La Chambre d’appel a en effet considéré que lors de la procédure il n’existait pas de règles déontologiques approuvées par arrêté royal, et que pour cette raison la chambre exécutive ne pouvait pas connaitre de l’affaire. La Chambre d’appel se base sur les articles 6, §4, 2°, alinéa 2 et 8, §1er, ° de la loi-cadre du 1er mars 1976 réglementant la protection et l’exercice des professions intellectuelles prestataires de services prévoyant les compétences des chambres. La Chambre a également rappelé que la volonté du législateur était de clairement limiter les compétences répressives des organes au cadre légal.
Avant la loi-programme du 10 février 1998 pour la promotion de l’entreprise indépendante, les instituts professionnels avaient pour mission d’établir les règles de déontologie. Ces dernières n’acquéraient toutefois force obligatoire qu’à condition qu’elles soient ensuite approuvées par arrêté délibéré en conseil des ministres.
Il ressort des travaux parlementaires de la loi du 1er mars 1976 précitée que le ministre des classes moyennes considérait qu’une profession devait être réglementée par un code de déontologie. Il a également affirmé que les règles de déontologie devaient être établies par les professionnels, ce qui était le cas puisque la loi devait être approuvée par arrêté royal.
L’arrêté royal du 6 septembre 1993 a été pris en application de la loi-cadre précitée. L’article 5, §1er, 5° de cet arrêt royal prévoit que les agents immobiliers doivent respecter les règles de déontologie adoptées par l’Institut professionnel des agents immobiliers.
Dans l’arrêt de la chambre, il est également fait mention du principe selon lequel un pouvoir répressif ne présume pas. Même s’il est vrai que dans les travaux parlementaires de la loi du 1er mars 1976, il a été signalé que des règles de déontologie non écrites gouvernant l’exercice de professions réglementées par des textes particuliers existait. Il était par ailleurs important de ne pas figer la déontologie dans un texte rigide.
Dans la loi-cadre précitée et l’arrêté royal du 6 septembre 1993, ce souci a été rencontré par le législateur puisque l’Institut pouvait, avant l’entrée en vigueur de la loi du 10 février 1998, établir à tout instant des règles de déontologie. Depuis la loi du 10 février 1998, l’Institut a le pouvoir de détailler, d’adapter ou de compléter les règles de base obligatoirement contenues dans une requête en homologation. C’est pourquoi il n’est pas de la compétence des chambres disciplinaires, créées par la loi du 1er mars 1976, d’ériger des faits en infraction. Cela est d’autant plus vrai que les condamnations émanent quasi-exclusivement de concurrents actuels ou potentiels qui eux sont habilités à utiliser des méthodes de marketing agressives compatibles avec l’exercice de pratiques commerciales honnêtes.

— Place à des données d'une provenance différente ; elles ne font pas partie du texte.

/-- O10. Writes that are refused (R34, R229, R266). -/
def Obligations.RefusedWritesHaveNoEffect : Prop :=
  (∀ s via index sub data, cpReady s = false →
    exec (.odObjectWrite via index sub data) s = .next (answer via true index sub 0x01 [] s))
  ∧ (∀ s via index sub data, cpReady s = true → judgeRequest s via index sub data ≠ 0x00 →
    ∃ u, exec (.odObjectWrite via index sub data) s
          = .next (answer via true index sub (judgeRequest s via index sub data) [] u)
      ∧ u = { s with warp := u.warp }
      ∧ (¬(0x2100 ≤ index ∧ index < 0x2104) → u = s))
  ∧ (∀ s via index sub data, objectAt index sub = none → judgeRequest s via index sub data = 0x03)
  ∧ (∀ s via index sub data o, objectAt index sub = some o →
      (isFused s index = true → judgeRequest s via index sub data = 0x02)
      ∧ (isFused s index = false → unitBusy s index sub = true → judgeRequest s via index sub data = 0x01)
      ∧ (isFused s index = false → unitBusy s index sub = false → o.access = .ro →
          judgeRequest s via index sub data = 0x02)
      ∧ (isFused s index = false → unitBusy s index sub = false → writeAllowed s via o index sub = true →
          data.length ≠ o.size → judgeRequest s via index sub data = 0x05)
      ∧ (isFused s index = false → unitBusy s index sub = false → writeAllowed s via o index sub = true →
          data.length = o.size → inRange o.range o.size (leNat data) = false →
          judgeRequest s via index sub data = 0x04))
  ∧ (∀ s via write index sub status bs, 
      ∃ h c q, answer via write index sub status bs s
        = { s with host := h, caravan := c, journal := { s.journal with queue := q } })

/-- O11. Accepted writes that command a unit at once (R63, R97, R98, R124, R133, R246, R346, R436). That a copy in use serves
on, and that a refused pin drops it, are the model's choices (logs 79, 166). -/
def Obligations.ControlWritesTakeEffect : Prop :=
  let accepted := fun (s : State) (via : Via) (index sub : Nat) (data : List Byte) =>
    cpReady s = true ∧ judgeRequest s via index sub data = 0x00
  let held := fun (s : State) => (s.power.votes.wake ||| s.power.votes.sbp) != 0
  (∀ s via data, accepted s via 0x8000 1 data →
    (let v : BitVec 8 := BitVec.ofNat 8 (leNat data) &&& 0x7C
     (votedBy v .core = false ∧ votedBy s.power.votes.host .core = true ∧ held s = true →
        exec (.hostVoteWrite via data) s
          = .next (answer via true 0x8000 1 0x01 [] { s with power := { s.power with sleepStatus := 2 } }))
     ∧ (¬(votedBy v .core = false ∧ votedBy s.power.votes.host .core = true ∧ held s = true) →
        ∃ u, exec (.hostVoteWrite via data) s = .next (answer via true 0x8000 1 0x00 [] u)
          ∧ u.power.votes.host = v)))
  ∧ (∀ s via data, accepted s via 0x1300 3 data →
      exec (.hostIrqClear via data) s = .next (answer via true 0x1300 3 0x00 []
        { s with host := { s.host with irq := s.host.irq &&& ~~~(BitVec.ofNat 32 (leNat data)) } }))
  ∧ (∀ s via data, accepted s via 0xA000 6 data →
      exec (.almanacMaskRestart via data) s = .next (answer via true 0xA000 6 0x00 []
        (if leNat data = 1 then { s with almanac := { s.almanac with restart := true } } else s)))
  ∧ (∀ s via data, accepted s via 0x3000 1 data →
      exec (.manifestCommit via data) s = .next (answer via true 0x3000 1 0x00 []
        (if leNat data = 1 ∧ manifestFrozen s = false
          then { s with manifest := { s.manifest with pending := true } } else s)))
  ∧ (∀ s via data, accepted s via 0x3300 3 data →
      ∃ u, exec (.shadeSwapRequest via data) s = .next (answer via true 0x3300 3 0x00 [] u)
        ∧ (leNat data ≠ 1 → u = s)
        ∧ (leNat data = 1 → u.shade.frozen = true
            ∧ u.shade.swapRequested = (s.shade.swapRequested || cfg s 0x3300 0x0D == 0)))
  ∧ (∀ s via n, accepted s via (0x3400 + n % 64) 0x0A [1] →
      ∃ u, exec (.surfacePin via n) s = .next (answer via true (0x3400 + n % 64) 0x0A 0x00 [] u)
        ∧ u = { s with fetch := { s.fetch with pins := u.fetch.pins } }
        ∧ (let starts := surfaceValid s (n % 64) && surfaceValue s (n % 64) 5 == 1 && isOn s .pix && dramReadable s
           pinState u (n % 64) = (if starts then 1 else 3)
           ∧ (starts = true → pinnedTiles u (n % 64) = pinnedTiles s (n % 64))
           ∧ (starts = false → pinnedTiles u (n % 64) = none)))
  ∧ (∀ s via n, accepted s via (0x3400 + n % 64) 0x0A [0] →
      ∃ u, exec (.surfaceUnpin via n) s = .next (answer via true (0x3400 + n % 64) 0x0A 0x00 [] u)
        ∧ u = { s with fetch := { s.fetch with pins := u.fetch.pins } }
        ∧ (∀ x, pinOf s (n % 64) = some x → (x.state = 2 ∨ x.inUse.isSome = true) →
            pinOf u (n % 64) = some { x with state := 2, next := none, leaving := true })
        ∧ (∀ x, pinOf s (n % 64) = some x → ¬(x.state = 2 ∨ x.inUse.isSome = true) → pinOf u (n % 64) = none)
        ∧ (pinOf s (n % 64) = none → u = s))
  ∧ (∀ s via p data, accepted s via (0xB100 + p.num) 0x20 data →
      ∃ u, exec (.statusMapRowSelect via p data) s = .next (answer via true (0xB100 + p.num) 0x20 0x00 [] u)
        ∧ u = { s with pixels := u.pixels }
        ∧ (u.pixels.get p) = { s.pixels.get p with pendingRow := some (leNat data) }
        ∧ (∀ q, q ≠ p → u.pixels.get q = s.pixels.get q))

/-- O12. Sessions (R271 to R274), and the requests that came inside one which times out (R290). -/
def Obligations.SessionsOpenAndClose : Prop :=
  let accepted := fun (s : State) (via : Via) (sub : Nat) (data : List Byte) =>
    cpReady s = true ∧ judgeRequest s via 0x1010 sub data = 0x00
  (∀ s via o, cpReady s = true → objectAt 0x1010 1 = some o → judgeRead s via 0x1010 1 o = 0x00 →
      (s.aon.lockout = true → exec (.sessionChallenge via) s = .next (answer via false 0x1010 1 0x01 [] s))
      ∧ (s.aon.lockout = false → ∃ u bs, exec (.sessionChallenge via) s = .next (answer via false 0x1010 1 0x00 bs u)
          ∧ bs.length = 16
          ∧ u = { s with access := u.access, free := s.free + 1 }
          ∧ u.access = { s.access with
              challenge := (transportOf via).map fun t => (leNat bs, t), challengeAt := dtNow s }))
  ∧ (∀ s via data, accepted s via 2 data → ∃ st u,
      exec (.sessionResponse via data) s = .next (answer via true 0x1010 2 st [] u)
      ∧ (roleOf (leNat (data.take 1)) = none ∨ allZero data 1 3 = false → st = 0x04 ∧ u = s)
      ∧ (∀ r, roleOf (leNat (data.take 1)) = some r → allZero data 1 3 = true →
          (s.access.session.isSome = true → st = 0x01 ∧ u = s)
          ∧ (∀ t, s.access.session = none → transportOf via = some t →
              (st, u) = if responseRight s via r (data.drop 4) then
                (0x00, { s with
                  access := { s.access with challenge := none, session := some (r, t) }
                  aon := { s.aon with wrongRun := 0 } })
              else (0x02, { s with
                  access := { s.access with challenge := none, failCount := count32 s.access.failCount }
                  aon := { s.aon with
                    wrongRun := s.aon.wrongRun + 1
                    lockout := s.aon.lockout || decide (3 ≤ s.aon.wrongRun + 1) } }))
          ∧ (s.access.session = none → transportOf via = none →
              st = 0x02 ∧ u.access.session = none ∧ u.access.challenge = none
                ∧ u.aon.wrongRun = s.aon.wrongRun + 1)))
  ∧ (∀ s via data, accepted s via 5 data →
      exec (.sessionClose via data) s = .next (answer via true 0x1010 5 0x00 []
        (if leNat data = 1 ∧ (inSession s via .commissioner = true ∨ inSession s via .maker = true)
          then { s with access := { s.access with session := none } } else s)))
  ∧ (∀ s via data, accepted s via 8 data → ∃ u,
      exec (.commissionerKeyWrite via data) s = .next (answer via true 0x1010 8 0x00 [] u)
      ∧ u = { s with
          nvm := { s.nvm with commissionerKey := some (BitVec.ofNat 256 (leNat data)) }
          access := { s.access with session := match s.access.session with
            | some (.commissioner, _) => none
            | x => x } })
  ∧ (∀ s, ∃ u, exec .sessionIdleTimeout s = .next u
      ∧ u = { s with
          access := { s.access with session := none }
          host := { s.host with shpRequests := u.host.shpRequests, canRequests := u.host.canRequests } }
      ∧ (s.access.session = none → u.host = s.host)
      ∧ (∀ x, s.access.session = some x →
          (x.2 = .shp → u.host.shpRequests = s.host.shpRequests.map fun r => { r with inside := r.inside.or (some x) })
          ∧ (x.2 ≠ .shp → u.host.shpRequests = s.host.shpRequests)
          ∧ u.host.canRequests = s.host.canRequests.map fun r =>
              if sameTransport s x.2 (.can r.bus) then { r with inside := r.inside.or (some x) } else r))
  ∧ (∀ s, exec .challengeLockoutEnd s = .next { s with aon := { s.aon with lockout := false } })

La Chambre d’appel a ainsi considéré que les organes disciplinaires sont uniquement compétents pour appliquer un droit déontologique écrit ayant force obligatoire. Ils ne sont pas autorisés à créer ou interpréter par analogie, puisque le législateur a expressément institué un principe de légalité des sanctions concernant les instituts professionnels, ce principe étant en outre d’ordre public.

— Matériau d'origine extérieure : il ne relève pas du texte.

@[simp] theorem Outside.dramFreeHost_update (s : State) x0 x1 x2 :
    Outside.dramFreeHost { s with
      dram := x0, host := x1, free := x2 } = Outside.dramFreeHost s := (rfl)

theorem Outside.dramFreeHost_eq {s t : State} (h : Outside.dramFreeHost t = Outside.dramFreeHost s) :
    t = { s with
      dram := t.dram, host := t.host, free := t.free } := by
  cases s
  cases t
  simp only [Outside.dramFreeHost, State.mk.injEq] at h
  simp only [h]

/-- The state outside host, faults, free. -/
def Outside.faultsFreeHost (s : State) : State :=
  { s with
    host := blank.host, faults := blank.faults, free := blank.free }

@[simp] theorem Outside.faultsFreeHost_update (s : State) x0 x1 x2 :
    Outside.faultsFreeHost { s with
      host := x0, faults := x1, free := x2 } = Outside.faultsFreeHost s := (rfl)

/-- The state outside pixels, toll, link. -/
def Outside.linkPixelsToll (s : State) : State :=
  { s with
    pixels := blank.pixels, toll := blank.toll, link := blank.link }

@[simp] theorem Outside.linkPixelsToll_update (s : State) x0 x1 x2 :
    Outside.linkPixelsToll { s with
      pixels := x0, toll := x1, link := x2 } = Outside.linkPixelsToll s := (rfl)

theorem Outside.linkPixelsToll_eq {s t : State} (h : Outside.linkPixelsToll t = Outside.linkPixelsToll s) :
    t = { s with
      pixels := t.pixels, toll := t.toll, link := t.link } := by
  cases s
  cases t
  simp only [Outside.linkPixelsToll, State.mk.injEq] at h
  simp only [h]

/-- The state outside journal, host, nvm, caravan. -/
def Outside.caravanHostJournalNvm (s : State) : State :=
  { s with
    journal := blank.journal, host := blank.host, nvm := blank.nvm, caravan := blank.caravan }

@[simp] theorem Outside.caravanHostJournalNvm_update (s : State) x0 x1 x2 x3 :
    Outside.caravanHostJournalNvm { s with
      journal := x0, host := x1, nvm := x2, caravan := x3 } = Outside.caravanHostJournalNvm s := (rfl)

theorem Outside.caravanHostJournalNvm_eq {s t : State} (h : Outside.caravanHostJournalNvm t =
    Outside.caravanHostJournalNvm s) :
    t = { s with
      journal := t.journal, host := t.host, nvm := t.nvm, caravan := t.caravan } := by
  cases s
  cases t
  simp only [Outside.caravanHostJournalNvm, State.mk.injEq] at h
  simp only [h]

/-- The state outside journal, host, sinks, caravan. -/
def Outside.caravanHostJournalSinks (s : State) : State :=
  { s with
    journal := blank.journal, host := blank.host, sinks := blank.sinks, caravan := blank.caravan }

@[simp] theorem Outside.caravanHostJournalSinks_update (s : State) x0 x1 x2 x3 :
    Outside.caravanHostJournalSinks { s with
      journal := x0, host := x1, sinks := x2, caravan := x3 } = Outside.caravanHostJournalSinks s := (rfl)

/-- The state outside compose, drive, toll, fetch. -/
def Outside.composeDriveFetchToll (s : State) : State :=
  { s with
    compose := blank.compose, drive := blank.drive, toll := blank.toll, fetch := blank.fetch }

@[simp] theorem Outside.composeDriveFetchToll_update (s : State) x0 x1 x2 x3 :
    Outside.composeDriveFetchToll { s with
      compose := x0, drive := x1, toll := x2, fetch := x3 } = Outside.composeDriveFetchToll s := (rfl)

/-- The state outside faults, aon, free, link. -/
def Outside.records (s : State) : State :=
  { s with
    faults := blank.faults, aon := blank.aon, free := blank.free, link := blank.link }

@[simp] theorem Outside.records_update (s : State) x0 x1 x2 x3 :
    Outside.records { s with
      faults := x0, aon := x1, free := x2, link := x3 } = Outside.records s := (rfl)

theorem Outside.records_eq {s t : State} (h : Outside.records t = Outside.records s) :
    t = { s with
      faults := t.faults, aon := t.aon, free := t.free, link := t.link } := by
  cases s
  cases t
  simp only [Outside.records, State.mk.injEq] at h
  simp only [h]

/-- The state outside journal, host, free, caravan, access. -/
def Outside.accessCaravanFreeHostJournal (s : State) : State :=
  { s with
    journal := blank.journal, host := blank.host, free := blank.free, caravan := blank.caravan
    access := blank.access }

@[simp] theorem Outside.accessCaravanFreeHostJournal_update (s : State) x0 x1 x2 x3 x4 :
    Outside.accessCaravanFreeHostJournal { s with
      journal := x0, host := x1, free := x2, caravan := x3, access := x4 } = Outside.accessCaravanFreeHostJournal s := (rfl)

theorem Outside.accessCaravanFreeHostJournal_eq {s t : State} (h : Outside.accessCaravanFreeHostJournal t =
    Outside.accessCaravanFreeHostJournal s) :
    t = { s with
      journal := t.journal, host := t.host, free := t.free, caravan := t.caravan, access := t.access } := by
  cases s
  cases t
  simp only [Outside.accessCaravanFreeHostJournal, State.mk.injEq] at h
  simp only [h]

/-- The state outside host, faults, aon, free, caravan. -/
def Outside.aonCaravanFaultsFreeHost (s : State) : State :=
  { s with
    host := blank.host, faults := blank.faults, aon := blank.aon, free := blank.free, caravan := blank.caravan }

@[simp] theorem Outside.aonCaravanFaultsFreeHost_update (s : State) x0 x1 x2 x3 x4 :
    Outside.aonCaravanFaultsFreeHost { s with
      host := x0, faults := x1, aon := x2, free := x3, caravan := x4 } = Outside.aonCaravanFaultsFreeHost s := (rfl)

theorem Outside.aonCaravanFaultsFreeHost_eq {s t : State} (h : Outside.aonCaravanFaultsFreeHost t =
    Outside.aonCaravanFaultsFreeHost s) :
    t = { s with
      host := t.host, faults := t.faults, aon := t.aon, free := t.free, caravan := t.caravan } := by
  cases s
  cases t
  simp only [Outside.aonCaravanFaultsFreeHost, State.mk.injEq] at h
  simp only [h]

/-- The state outside sinks, power, aon, hk, units. -/
def Outside.aonHkPowerSinksUnits (s : State) : State :=
  { s with
    sinks := blank.sinks, power := blank.power, aon := blank.aon, hk := blank.hk, units := blank.units }

@[simp] theorem Outside.aonHkPowerSinksUnits_update (s : State) x0 x1 x2 x3 x4 :
    Outside.aonHkPowerSinksUnits { s with
      sinks := x0, power := x1, aon := x2, hk := x3, units := x4 } = Outside.aonHkPowerSinksUnits s := (rfl)

theorem Outside.aonHkPowerSinksUnits_eq {s t : State} (h : Outside.aonHkPowerSinksUnits t =
    Outside.aonHkPowerSinksUnits s) :
    t = { s with
      sinks := t.sinks, power := t.power, aon := t.aon, hk := t.hk, units := t.units } := by
  cases s
  cases t
  simp only [Outside.aonHkPowerSinksUnits, State.mk.injEq] at h
  simp only [h]

/-- The state outside journal, host, nvm, dict, caravan. -/
def Outside.caravanDictHostJournalNvm (s : State) : State :=
  { s with
    journal := blank.journal, host := blank.host, nvm := blank.nvm, dict := blank.dict, caravan := blank.caravan }

@[simp] theorem Outside.caravanDictHostJournalNvm_update (s : State) x0 x1 x2 x3 x4 :
    Outside.caravanDictHostJournalNvm { s with
      journal := x0, host := x1, nvm := x2, dict := x3, caravan := x4 } = Outside.caravanDictHostJournalNvm s := (rfl)

/-- The state outside compose, shade, drive, toll, fetch. -/
def Outside.composeDriveFetchShadeToll (s : State) : State :=
  { s with
    compose := blank.compose, shade := blank.shade, drive := blank.drive, toll := blank.toll, fetch := blank.fetch }

@[simp] theorem Outside.composeDriveFetchShadeToll_update (s : State) x0 x1 x2 x3 x4 :
    Outside.composeDriveFetchShadeToll { s with
      compose := x0, shade := x1, drive := x2, toll := x3, fetch := x4 } = Outside.composeDriveFetchShadeToll s := (rfl)

theorem Outside.composeDriveFetchShadeToll_eq {s t : State} (h : Outside.composeDriveFetchShadeToll t =
    Outside.composeDriveFetchShadeToll s) :
    t = { s with
      compose := t.compose, shade := t.shade, drive := t.drive, toll := t.toll, fetch := t.fetch } := by
  cases s
  cases t
  simp only [Outside.composeDriveFetchShadeToll, State.mk.injEq] at h
  simp only [h]

/-- The state outside faults, aon, free, link, ceiling. -/
def Outside.recordsCeiling (s : State) : State :=
  { s with
    faults := blank.faults, aon := blank.aon, free := blank.free, link := blank.link, ceiling := blank.ceiling }

@[simp] theorem Outside.recordsCeiling_update (s : State) x0 x1 x2 x3 x4 :
    Outside.recordsCeiling { s with
      faults := x0, aon := x1, free := x2, link := x3, ceiling := x4 } = Outside.recordsCeiling s := (rfl)

/-- The state outside host, faults, aon, free, link. -/
def Outside.recordsHost (s : State) : State :=
  { s with
    host := blank.host, faults := blank.faults, aon := blank.aon, free := blank.free, link := blank.link }

@[simp] theorem Outside.recordsHost_update (s : State) x0 x1 x2 x3 x4 :
    Outside.recordsHost { s with
      host := x0, faults := x1, aon := x2, free := x3, link := x4 } = Outside.recordsHost s := (rfl)

theorem Outside.recordsHost_eq {s t : State} (h : Outside.recordsHost t = Outside.recordsHost s) :
    t = { s with
      host := t.host, faults := t.faults, aon := t.aon, free := t.free, link := t.link } := by
  cases s
  cases t
  simp only [Outside.recordsHost, State.mk.injEq] at h
  simp only [h]

/-- The state outside shade, faults, aon, free, link. -/
def Outside.recordsShade (s : State) : State :=
  { s with
    shade := blank.shade, faults := blank.faults, aon := blank.aon, free := blank.free, link := blank.link }

@[simp] theorem Outside.recordsShade_update (s : State) x0 x1 x2 x3 x4 :
    Outside.recordsShade { s with
      shade := x0, faults := x1, aon := x2, free := x3, link := x4 } = Outside.recordsShade s := (rfl)

theorem Outside.recordsShade_eq {s t : State} (h : Outside.recordsShade t = Outside.recordsShade s) :
    t = { s with
      shade := t.shade, faults := t.faults, aon := t.aon, free := t.free, link := t.link } := by
  cases s
  cases t
  simp only [Outside.recordsShade, State.mk.injEq] at h
  simp only [h]

/-- The state outside sinks, faults, aon, free, link. -/
def Outside.recordsSinks (s : State) : State :=
  { s with
    sinks := blank.sinks, faults := blank.faults, aon := blank.aon, free := blank.free, link := blank.link }

@[simp] theorem Outside.recordsSinks_update (s : State) x0 x1 x2 x3 x4 :
    Outside.recordsSinks { s with
      sinks := x0, faults := x1, aon := x2, free := x3, link := x4 } = Outside.recordsSinks s := (rfl)

theorem Outside.recordsSinks_eq {s t : State} (h : Outside.recordsSinks t = Outside.recordsSinks s) :
    t = { s with
      sinks := t.sinks, faults := t.faults, aon := t.aon, free := t.free, link := t.link } := by
  cases s
  cases t
  simp only [Outside.recordsSinks, State.mk.injEq] at h
  simp only [h]

/-- The state outside toll, faults, aon, free, link. -/
def Outside.recordsToll (s : State) : State :=
  { s with
    toll := blank.toll, faults := blank.faults, aon := blank.aon, free := blank.free, link := blank.link }

@[simp] theorem Outside.recordsToll_update (s : State) x0 x1 x2 x3 x4 :
    Outside.recordsToll { s with
      toll := x0, faults := x1, aon := x2, free := x3, link := x4 } = Outside.recordsToll s := (rfl)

Monsieur J. a introduit un pourvoi en cassation contre cette décision de la Chambre d’appel au motif que cette décision viole les articles 2, §1er, 7 et 8 §1er, 3° de la loi du 1er mars 1976. Il invoque également l’article 1er de l’arrêté royal du 6 septembre 1993 qui a créé l’Institut professionnel des agents immobiliers (I.P.I.).
Décision de la Cour
La Cour commence par rappeler que le Conseil national de l’institut professionnel a été créé en application de la loi-cadre du 1er mars 1976. Ce Conseil a pour mission, conformément à l’article 7, §1er de loi précitée, d’établir les règles de déontologie ainsi que le règlement de stage. Ces derniers n’acquièrent toutefois force obligatoire qu’après leur approbation par le Roi, à savoir par arrêté délibéré en conseil des ministres.
La Cour constate ensuite, après avoir étudié les pièces du dossier, que Monsieur H. a été poursuivi pour avoir manqué à la déontologie qui s’impose aux agents immobiliers, et non pour avoir violé les règles de déontologie établies par le Conseil national de l’Institut professionnel des agents immobiliers.
La Cour de cassation estime, contrairement à la Chambre d’appel, qu’il existe bien des principes déontologies commandant l’exercice d’une profession intellectuelle avec probité et dignité et ce, indépendamment du fait qu’ils soient repris ou non dans un texte formel.
Ce n’est pas parce que le législateur a confié au Conseil national de l’institut la mission d’élaborer des règles de déontologie et a subordonné leur force obligatoire à leur approbation par un arrêté royal délibéré en conseil des ministres qu’il a limité le pouvoir d’appréciation des juridictions disciplinaires aux seuls manquements à ces règles de déontologie.
La décision rendue par la Chambre d’appel, considérant que les organes disciplinaires ne peuvent appliquer qu’un droit déontologie écrit possédant force obligatoire, viole les dispositions citées dans le moyen.
La Cour casse la décision attaquée et renvoie la cause devant la Chambre d’appel d’expression française de l’Institut professionnel des agents immobiliers.
Bon à savoir
Le Code de déontologie des agents immobiliers a été approuvé par un arrêté royal du 27 septembre 2006 et est entré en vigueur le 17 décembre 2006.
Le Code a pour but de garantir « un exercice digne et intègre de la profession d’agent immobilier » 2. Le Code rappelle également que les agents immobiliers doivent respecter les obligations légales et réglementaires, et en cite certaines 3.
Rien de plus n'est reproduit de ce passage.